> **Exercise directions**
State only the count of lines in the listing below that hold "hiByte".

> **Material for this exercise**
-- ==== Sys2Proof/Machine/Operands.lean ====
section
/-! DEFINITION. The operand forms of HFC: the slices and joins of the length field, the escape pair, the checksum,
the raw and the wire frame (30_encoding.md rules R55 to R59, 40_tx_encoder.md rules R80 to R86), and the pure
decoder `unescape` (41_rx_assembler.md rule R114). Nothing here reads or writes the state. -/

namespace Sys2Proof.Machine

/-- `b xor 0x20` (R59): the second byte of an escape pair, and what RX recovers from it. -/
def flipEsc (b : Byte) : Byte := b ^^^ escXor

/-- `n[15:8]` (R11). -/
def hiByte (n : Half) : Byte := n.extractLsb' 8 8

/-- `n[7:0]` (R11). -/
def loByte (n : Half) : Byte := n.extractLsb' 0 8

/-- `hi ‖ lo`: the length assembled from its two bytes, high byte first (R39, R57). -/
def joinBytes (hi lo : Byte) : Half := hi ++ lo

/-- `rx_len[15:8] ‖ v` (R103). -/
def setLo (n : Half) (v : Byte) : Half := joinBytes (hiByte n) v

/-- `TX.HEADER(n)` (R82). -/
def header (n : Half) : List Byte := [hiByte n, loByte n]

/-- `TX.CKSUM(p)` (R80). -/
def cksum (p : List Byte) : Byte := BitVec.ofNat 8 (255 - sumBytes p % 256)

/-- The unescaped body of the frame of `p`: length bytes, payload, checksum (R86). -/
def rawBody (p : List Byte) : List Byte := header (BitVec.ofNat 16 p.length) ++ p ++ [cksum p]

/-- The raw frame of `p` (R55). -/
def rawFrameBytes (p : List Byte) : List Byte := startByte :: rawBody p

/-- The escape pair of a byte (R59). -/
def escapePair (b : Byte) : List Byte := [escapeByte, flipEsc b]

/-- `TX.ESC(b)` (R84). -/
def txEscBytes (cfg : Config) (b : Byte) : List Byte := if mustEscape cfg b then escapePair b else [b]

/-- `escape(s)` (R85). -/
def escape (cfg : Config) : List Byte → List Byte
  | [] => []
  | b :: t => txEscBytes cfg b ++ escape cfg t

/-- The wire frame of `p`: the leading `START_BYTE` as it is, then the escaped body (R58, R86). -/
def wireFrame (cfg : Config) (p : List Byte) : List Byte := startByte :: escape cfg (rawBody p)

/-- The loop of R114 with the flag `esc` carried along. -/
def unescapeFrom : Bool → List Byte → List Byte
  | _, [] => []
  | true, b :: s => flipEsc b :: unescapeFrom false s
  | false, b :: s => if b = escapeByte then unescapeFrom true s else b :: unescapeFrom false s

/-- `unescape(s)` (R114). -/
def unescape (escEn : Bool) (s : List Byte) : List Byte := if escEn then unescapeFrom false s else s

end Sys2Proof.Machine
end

...

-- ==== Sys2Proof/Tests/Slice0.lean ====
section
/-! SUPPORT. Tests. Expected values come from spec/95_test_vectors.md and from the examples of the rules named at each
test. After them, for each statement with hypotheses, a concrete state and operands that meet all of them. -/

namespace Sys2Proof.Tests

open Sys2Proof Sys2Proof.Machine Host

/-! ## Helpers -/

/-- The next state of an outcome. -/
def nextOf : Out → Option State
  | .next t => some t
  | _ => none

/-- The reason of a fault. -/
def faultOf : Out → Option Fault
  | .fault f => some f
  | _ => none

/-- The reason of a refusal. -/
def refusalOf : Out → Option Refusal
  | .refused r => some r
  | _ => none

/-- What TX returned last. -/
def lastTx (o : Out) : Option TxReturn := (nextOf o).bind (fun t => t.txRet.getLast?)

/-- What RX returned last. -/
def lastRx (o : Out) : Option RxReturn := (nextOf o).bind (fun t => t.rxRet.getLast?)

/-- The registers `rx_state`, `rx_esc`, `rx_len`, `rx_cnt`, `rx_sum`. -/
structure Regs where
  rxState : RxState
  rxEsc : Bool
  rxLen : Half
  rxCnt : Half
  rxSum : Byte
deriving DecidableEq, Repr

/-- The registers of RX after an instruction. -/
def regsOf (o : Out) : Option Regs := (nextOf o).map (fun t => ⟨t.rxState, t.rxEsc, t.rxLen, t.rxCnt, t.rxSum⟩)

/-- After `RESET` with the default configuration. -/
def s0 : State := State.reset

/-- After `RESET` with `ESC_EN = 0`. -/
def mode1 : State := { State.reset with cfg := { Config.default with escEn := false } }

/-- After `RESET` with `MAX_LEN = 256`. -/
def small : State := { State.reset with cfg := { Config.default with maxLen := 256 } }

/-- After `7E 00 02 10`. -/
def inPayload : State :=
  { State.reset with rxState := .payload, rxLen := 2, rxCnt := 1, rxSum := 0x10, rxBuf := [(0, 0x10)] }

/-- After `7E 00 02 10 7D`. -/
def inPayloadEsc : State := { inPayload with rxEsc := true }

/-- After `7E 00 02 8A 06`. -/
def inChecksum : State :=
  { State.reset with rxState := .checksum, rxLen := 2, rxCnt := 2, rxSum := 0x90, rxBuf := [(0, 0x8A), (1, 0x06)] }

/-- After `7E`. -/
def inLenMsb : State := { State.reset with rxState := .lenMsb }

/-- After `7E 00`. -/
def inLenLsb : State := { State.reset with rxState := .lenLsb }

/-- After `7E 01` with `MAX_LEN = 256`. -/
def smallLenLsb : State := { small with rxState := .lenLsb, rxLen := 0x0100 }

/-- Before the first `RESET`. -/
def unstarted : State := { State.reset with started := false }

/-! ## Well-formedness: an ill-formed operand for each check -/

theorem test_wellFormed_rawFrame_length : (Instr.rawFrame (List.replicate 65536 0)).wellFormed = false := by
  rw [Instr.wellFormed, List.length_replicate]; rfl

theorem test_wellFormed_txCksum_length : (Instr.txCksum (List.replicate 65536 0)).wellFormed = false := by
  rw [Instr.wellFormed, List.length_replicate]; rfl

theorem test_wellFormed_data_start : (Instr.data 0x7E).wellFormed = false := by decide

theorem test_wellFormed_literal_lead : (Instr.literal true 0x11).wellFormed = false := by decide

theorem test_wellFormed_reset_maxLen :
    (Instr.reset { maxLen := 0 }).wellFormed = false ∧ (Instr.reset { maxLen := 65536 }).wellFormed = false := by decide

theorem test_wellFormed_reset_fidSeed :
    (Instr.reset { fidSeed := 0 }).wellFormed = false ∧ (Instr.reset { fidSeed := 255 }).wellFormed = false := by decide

> **Answer for this exercise**
3